§ **Task directions**
Lines to restate from the data below: from the one containing "s.cur := rfl" to the one containing "s.pads := rfl", both included. Give them again exactly, and only them.

::::

-- ==== Sys2Proof/Machine/Dispatch.lean ====
section
/-! DEFINITION. The dispatch: one arm per instruction, a direct call of its meaning. -/

namespace Sys2Proof.Machine
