/-- Every sweep is accepted with its operands as they stand at issue, where R179 finds no fault in them; a count of 0
does nothing (R28, R178 to R180). -/
def sweepsIssuePart : Prop :=
  ∀ (s : State) (g : Group) (f : Fibre) (h : Hdr) (w : Sweep), ∀ p ∈ sweeps h w,
    let o : SweepOp := { fn := p.2, w, d := f.r w.d.toNat, a := f.r w.a.toNat, b := f.r w.b.toNat
                         sel := f.p (w.opt.extractLsb' 0 4) != w.opt.getLsbD 4 }
    (w.count = 0#12 → Issues s g f h { counts := true } → Runs p.1 s (after s f)) ∧
    (w.count ≠ 0#12 → o.fault g = none →
      Issues s g f h { counts := true, unit := some .sweep
                       chks := [.direct w.a.toNat] ++ (if p.2.bUse = .none then [] else [.direct w.b.toNat]) ++ [.direct w.d.toNat] } →
      Runs p.1 s (went s (s.addOp g f (f.counter h) (.sweep o) [] s.cur.g (o.readsA ++ o.readsB) o.writesD)))

/-- The sweep unit performs one iteration of the first sweep accepted on its core: it writes segment n of D, each element
as R180 has it, and after the last iteration the sweep completes with its flags (R178, R180, R183, R184). -/
def sweepIterationPart : Prop :=
  ∀ (s : State) (c : Nat) (o : Op) (w : SweepOp) (x : Group),
    s.firstSweep c = some (o, w, x) → w.fn.isRed = false → (∀ r ∈ w.nextReads, x.eccFault r.1 r.2 = false) →
    let r := w.segment x w.done
    let s1 := s.setGroup o.fib.g (x.scratchWrite (w.segD w.done) r.1)
    (w.w.count.toNat ≤ w.done + 1 → Runs (.sweepComplete c) s (s1.land o 0 0 0 (w.flags ||| r.2))) ∧
    (w.done + 1 < w.w.count.toNat → Runs (.sweepComplete c) s
      (s1.setOp { o with kind := .sweep { w with done := w.done + 1, flags := w.flags ||| r.2 } }))

/-- An iteration of VSUMR or VMAXR combines its segment along the tree of lanes and adds the outcome to the running result
of its group, which the first segment starts. The last of a group writes the result to word m of D, or combines it with
what stood there, and every flag is gathered. A sum of integers is exact until it is written (R180, R181). -/
def reductionPart : Prop :=
  ∀ (s : State) (c : Nat) (o : Op) (w : SweepOp) (x : Group),
    s.firstSweep c = some (o, w, x) → w.fn.isRed = true → (∀ r ∈ w.nextReads, x.eccFault r.1 r.2 = false) →
    let n := w.done
    let codes := (List.range 32).map fun j => elemAt (Memory.read x.scratch (w.segA n) 128) 32 j
    let v := w.segTree codes
    let r := if n % w.gsize = 0 then (v.1, 0#7) else w.combine w.acc v.1
    let flags := w.flags ||| v.2 ||| r.2
    let off := w.d.toNat + 4 * (n / w.gsize)
    let old := leNat (Memory.read x.scratch off 4)
    let q := if w.accumulates then w.combine (if w.w.ty = .f32 then old else Ty.toI w.w.ty old) r.1 else (r.1, 0#7)
    let z := if w.w.ty = .f32 then (q.1.toNat, 0#7) else intResult w.w.ty false q.1
    let s1 := s.setGroup o.fib.g (x.scratchWrite off (leBytes 4 z.1))
    (w.w.ty ≠ .f32 → w.fn = .sumr → v = ((codes.map (Ty.toI w.w.ty)).sum, 0#7)) ∧
    ((n + 1) % w.gsize ≠ 0 → n + 1 < w.w.count.toNat → Runs (.sweepComplete c) s
      ((s.setGroup o.fib.g x).setOp { o with kind := .sweep { w with done := n + 1, acc := r.1, flags } })) ∧
    ((n + 1) % w.gsize = 0 → n + 1 < w.w.count.toNat → Runs (.sweepComplete c) s
      (s1.setOp { o with kind := .sweep { w with done := n + 1, acc := r.1, flags := flags ||| q.2 ||| z.2 } })) ∧
    ((n + 1) % w.gsize = 0 → w.w.count.toNat ≤ n + 1 → Runs (.sweepComplete c) s
      (s1.land o 0 0 0 (flags ||| q.2 ||| z.2)))
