-- ==== Sys2Proof/Laws/State.lean ====
section
/-! SUPPORT. Reads after updates: each field of the state, of a group and of a fibre after each of their updates, and
registers, predicates and fibres after a write, at the same place and at another. -/

namespace Sys2Proof.Machine

/-! ### Fields of the state -/

@[simp] theorem State.setGroup_tick (s : State) (g : Nat) (x : Group) : (s.setGroup g x).tick = s.tick := rfl
@[simp] theorem State.setGroup_turn (s : State) (g : Nat) (x : Group) : (s.setGroup g x).turn = s.turn := rfl
@[simp] theorem State.setGroup_inbox (s : State) (g : Nat) (x : Group) : (s.setGroup g x).inbox = s.inbox := rfl
@[simp] theorem State.setGroup_issue (s : State) (g : Nat) (x : Group) : (s.setGroup g x).issue = s.issue := rfl
@[simp] theorem State.setGroup_cur (s : State) (g : Nat) (x : Group) : (s.setGroup g x).cur = s.cur := rfl
@[simp] theorem State.setGroup_sheaf (s : State) (g : Nat) (x : Group) : (s.setGroup g x).sheaf = s.sheaf := rfl
@[simp] theorem State.setGroup_burst (s : State) (g : Nat) (x : Group) : (s.setGroup g x).burst = s.burst := rfl
@[simp] theorem State.setGroup_looked (s : State) (g : Nat) (x : Group) : (s.setGroup g x).looked = s.looked := rfl
@[simp] theorem State.setGroup_curQ (s : State) (g : Nat) (x : Group) : (s.setGroup g x).curQ = s.curQ := rfl
@[simp] theorem State.setGroup_curSlot (s : State) (g : Nat) (x : Group) : (s.setGroup g x).curSlot = s.curSlot := rfl
@[simp] theorem State.setGroup_unitLast (s : State) (g : Nat) (x : Group) : (s.setGroup g x).unitLast = s.unitLast := rfl
@[simp] theorem State.setGroup_nextId (s : State) (g : Nat) (x : Group) : (s.setGroup g x).nextId = s.nextId := rfl
@[simp] theorem State.setGroup_cycle (s : State) (g : Nat) (x : Group) : (s.setGroup g x).cycle = s.cycle := rfl
@[simp] theorem State.setGroup_ops (s : State) (g : Nat) (x : Group) : (s.setGroup g x).ops = s.ops := rfl
@[simp] theorem State.setGroup_cores (s : State) (g : Nat) (x : Group) : (s.setGroup g x).cores = s.cores := rfl
@[simp] theorem State.setGroup_launches (s : State) (g : Nat) (x : Group) : (s.setGroup g x).launches = s.launches := rfl
@[simp] theorem State.setGroup_queues (s : State) (g : Nat) (x : Group) : (s.setGroup g x).queues = s.queues := rfl
@[simp] theorem State.setGroup_pads (s : State) (g : Nat) (x : Group) : (s.setGroup g x).pads = s.pads := rfl
@[simp] theorem State.setGroup_qlast (s : State) (g : Nat) (x : Group) : (s.setGroup g x).qlast = s.qlast := rfl
@[simp] theorem State.setGroup_sram (s : State) (g : Nat) (x : Group) : (s.setGroup g x).sram = s.sram := rfl
@[simp] theorem State.setGroup_far (s : State) (g : Nat) (x : Group) : (s.setGroup g x).far = s.far := rfl
@[simp] theorem State.setGroup_hostMem (s : State) (g : Nat) (x : Group) : (s.setGroup g x).hostMem = s.hostMem := rfl
@[simp] theorem State.setGroup_sramErr (s : State) (g : Nat) (x : Group) : (s.setGroup g x).sramErr = s.sramErr := rfl
@[simp] theorem State.setGroup_farErr (s : State) (g : Nat) (x : Group) : (s.setGroup g x).farErr = s.farErr := rfl
@[simp] theorem State.setGroup_meta_ (s : State) (g : Nat) (x : Group) : (s.setGroup g x).meta_ = s.meta_ := rfl
@[simp] theorem State.setGroup_sectorKey (s : State) (g : Nat) (x : Group) : (s.setGroup g x).sectorKey = s.sectorKey := rfl
@[simp] theorem State.setGroup_tlb (s : State) (g : Nat) (x : Group) : (s.setGroup g x).tlb = s.tlb := rfl
@[simp] theorem State.setGroup_invals (s : State) (g : Nat) (x : Group) : (s.setGroup g x).invals = s.invals := rfl
@[simp] theorem State.setGroup_asids (s : State) (g : Nat) (x : Group) : (s.setGroup g x).asids = s.asids := rfl
@[simp] theorem State.setGroup_binds (s : State) (g : Nat) (x : Group) : (s.setGroup g x).binds = s.binds := rfl
@[simp] theorem State.setGroup_regs (s : State) (g : Nat) (x : Group) : (s.setGroup g x).regs = s.regs := rfl
@[simp] theorem State.setGroup_placed (s : State) (g : Nat) (x : Group) : (s.setGroup g x).placed = s.placed := rfl
@[simp] theorem State.setGroup_irqs (s : State) (g : Nat) (x : Group) : (s.setGroup g x).irqs = s.irqs := rfl
@[simp] theorem State.setGroup_msix (s : State) (g : Nat) (x : Group) : (s.setGroup g x).msix = s.msix := rfl
@[simp] theorem State.setGroup_pba (s : State) (g : Nat) (x : Group) : (s.setGroup g x).pba = s.pba := rfl
@[simp] theorem State.setGroup_dbgWait (s : State) (g : Nat) (x : Group) : (s.setGroup g x).dbgWait = s.dbgWait := rfl
@[simp] theorem State.setGroup_hostRead (s : State) (g : Nat) (x : Group) : (s.setGroup g x).hostRead = s.hostRead := rfl
@[simp] theorem State.setGroup_chains (s : State) (g : Nat) (x : Group) : (s.setGroup g x).chains = s.chains := rfl
@[simp] theorem State.setGroup_slots (s : State) (g : Nat) (x : Group) : (s.setGroup g x).slots = s.slots := rfl
@[simp] theorem State.setGroup_fifos (s : State) (g : Nat) (x : Group) : (s.setGroup g x).fifos = s.fifos := rfl
@[simp] theorem State.setGroup_lanes (s : State) (g : Nat) (x : Group) : (s.setGroup g x).lanes = s.lanes := rfl
@[simp] theorem State.setGroup_failedWin (s : State) (g : Nat) (x : Group) : (s.setGroup g x).failedWin = s.failedWin := rfl
@[simp] theorem State.setGroup_downPorts (s : State) (g : Nat) (x : Group) : (s.setGroup g x).downPorts = s.downPorts := rfl
@[simp] theorem State.setGroup_outbox (s : State) (g : Nat) (x : Group) : (s.setGroup g x).outbox = s.outbox := rfl
@[simp] theorem State.setGroup_unsent (s : State) (g : Nat) (x : Group) : (s.setGroup g x).unsent = s.unsent := rfl
@[simp] theorem State.setGroup_pendResp (s : State) (g : Nat) (x : Group) : (s.setGroup g x).pendResp = s.pendResp := rfl
@[simp] theorem State.setGroup_xheld (s : State) (g : Nat) (x : Group) : (s.setGroup g x).xheld = s.xheld := rfl
@[simp] theorem State.setGroup_fwds (s : State) (g : Nat) (x : Group) : (s.setGroup g x).fwds = s.fwds := rfl
@[simp] theorem State.setGroup_splits (s : State) (g : Nat) (x : Group) : (s.setGroup g x).splits = s.splits := rfl
@[simp] theorem State.setGroup_ingress (s : State) (g : Nat) (x : Group) : (s.setGroup g x).ingress = s.ingress := rfl
@[simp] theorem State.setGroup_intake (s : State) (g : Nat) (x : Group) : (s.setGroup g x).intake = s.intake := rfl
@[simp] theorem State.setGroup_torn (s : State) (g : Nat) (x : Group) : (s.setGroup g x).torn = s.torn := rfl
@[simp] theorem State.setGroup_stats (s : State) (g : Nat) (x : Group) : (s.setGroup g x).stats = s.stats := rfl
@[simp] theorem State.setGroup_boundary (s : State) (g : Nat) (x : Group) : (s.setGroup g x).boundary = s.boundary := rfl
@[simp] theorem State.setGroup_readyFrom (s : State) (g : Nat) (x : Group) : (s.setGroup g x).readyFrom = s.readyFrom := rfl
@[simp] theorem State.setGroup_appliedFrom (s : State) (g : Nat) (x : Group) : (s.setGroup g x).appliedFrom = s.appliedFrom := rfl
@[simp] theorem State.setGroup_doneBelow (s : State) (g : Nat) (x : Group) : (s.setGroup g x).doneBelow = s.doneBelow := rfl
@[simp] theorem State.setGroup_collCount (s : State) (g : Nat) (x : Group) : (s.setGroup g x).collCount = s.collCount := rfl
@[simp] theorem State.setGroup_optDirs (s : State) (g : Nat) (x : Group) : (s.setGroup g x).optDirs = s.optDirs := rfl
@[simp] theorem State.setGroup_darkSources (s : State) (g : Nat) (x : Group) : (s.setGroup g x).darkSources = s.darkSources := rfl
@[simp] theorem State.setGroup_offSources (s : State) (g : Nat) (x : Group) : (s.setGroup g x).offSources = s.offSources := rfl
@[simp] theorem State.setGroup_provs (s : State) (g : Nat) (x : Group) : (s.setGroup g x).provs = s.provs := rfl
@[simp] theorem State.setGroup_draining (s : State) (g : Nat) (x : Group) : (s.setGroup g x).draining = s.draining := rfl
@[simp] theorem State.setGroup_keys (s : State) (g : Nat) (x : Group) : (s.setGroup g x).keys = s.keys := rfl
@[simp] theorem State.setGroup_images (s : State) (g : Nat) (x : Group) : (s.setGroup g x).images = s.images := rfl
@[simp] theorem State.setGroup_nextMgmt (s : State) (g : Nat) (x : Group) : (s.setGroup g x).nextMgmt = s.nextMgmt := rfl
@[simp] theorem State.setGroup_badCores (s : State) (g : Nat) (x : Group) : (s.setGroup g x).badCores = s.badCores := rfl
@[simp] theorem State.setGroup_cpDown (s : State) (g : Nat) (x : Group) : (s.setGroup g x).cpDown = s.cpDown := rfl
@[simp] theorem State.setGroup_larkDown (s : State) (g : Nat) (x : Group) : (s.setGroup g x).larkDown = s.larkDown := rfl
@[simp] theorem State.setGroup_mgmtDown (s : State) (g : Nat) (x : Group) : (s.setGroup g x).mgmtDown = s.mgmtDown := rfl
@[simp] theorem State.setGroup_optHeld (s : State) (g : Nat) (x : Group) : (s.setGroup g x).optHeld = s.optHeld := rfl
@[simp] theorem State.setGroup_larkNext (s : State) (g : Nat) (x : Group) : (s.setGroup g x).larkNext = s.larkNext := rfl
@[simp] theorem State.setGroup_clockMHz (s : State) (g : Nat) (x : Group) : (s.setGroup g x).clockMHz = s.clockMHz := rfl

::::

§ **Exercise result**
@[simp] theorem State.setGroup_cur (s : State) (g : Nat) (x : Group) : (s.setGroup g x).cur = s.cur := rfl
@[simp] theorem State.setGroup_sheaf (s : State) (g : Nat) (x : Group) : (s.setGroup g x).sheaf = s.sheaf := rfl
@[simp] theorem State.setGroup_burst (s : State) (g : Nat) (x : Group) : (s.setGroup g x).burst = s.burst := rfl
@[simp] theorem State.setGroup_looked (s : State) (g : Nat) (x : Group) : (s.setGroup g x).looked = s.looked := rfl
@[simp] theorem State.setGroup_curQ (s : State) (g : Nat) (x : Group) : (s.setGroup g x).curQ = s.curQ := rfl
@[simp] theorem State.setGroup_curSlot (s : State) (g : Nat) (x : Group) : (s.setGroup g x).curSlot = s.curSlot := rfl
@[simp] theorem State.setGroup_unitLast (s : State) (g : Nat) (x : Group) : (s.setGroup g x).unitLast = s.unitLast := rfl
@[simp] theorem State.setGroup_nextId (s : State) (g : Nat) (x : Group) : (s.setGroup g x).nextId = s.nextId := rfl
@[simp] theorem State.setGroup_cycle (s : State) (g : Nat) (x : Group) : (s.setGroup g x).cycle = s.cycle := rfl
@[simp] theorem State.setGroup_ops (s : State) (g : Nat) (x : Group) : (s.setGroup g x).ops = s.ops := rfl
@[simp] theorem State.setGroup_cores (s : State) (g : Nat) (x : Group) : (s.setGroup g x).cores = s.cores := rfl
@[simp] theorem State.setGroup_launches (s : State) (g : Nat) (x : Group) : (s.setGroup g x).launches = s.launches := rfl
@[simp] theorem State.setGroup_queues (s : State) (g : Nat) (x : Group) : (s.setGroup g x).queues = s.queues := rfl
@[simp] theorem State.setGroup_pads (s : State) (g : Nat) (x : Group) : (s.setGroup g x).pads = s.pads := rfl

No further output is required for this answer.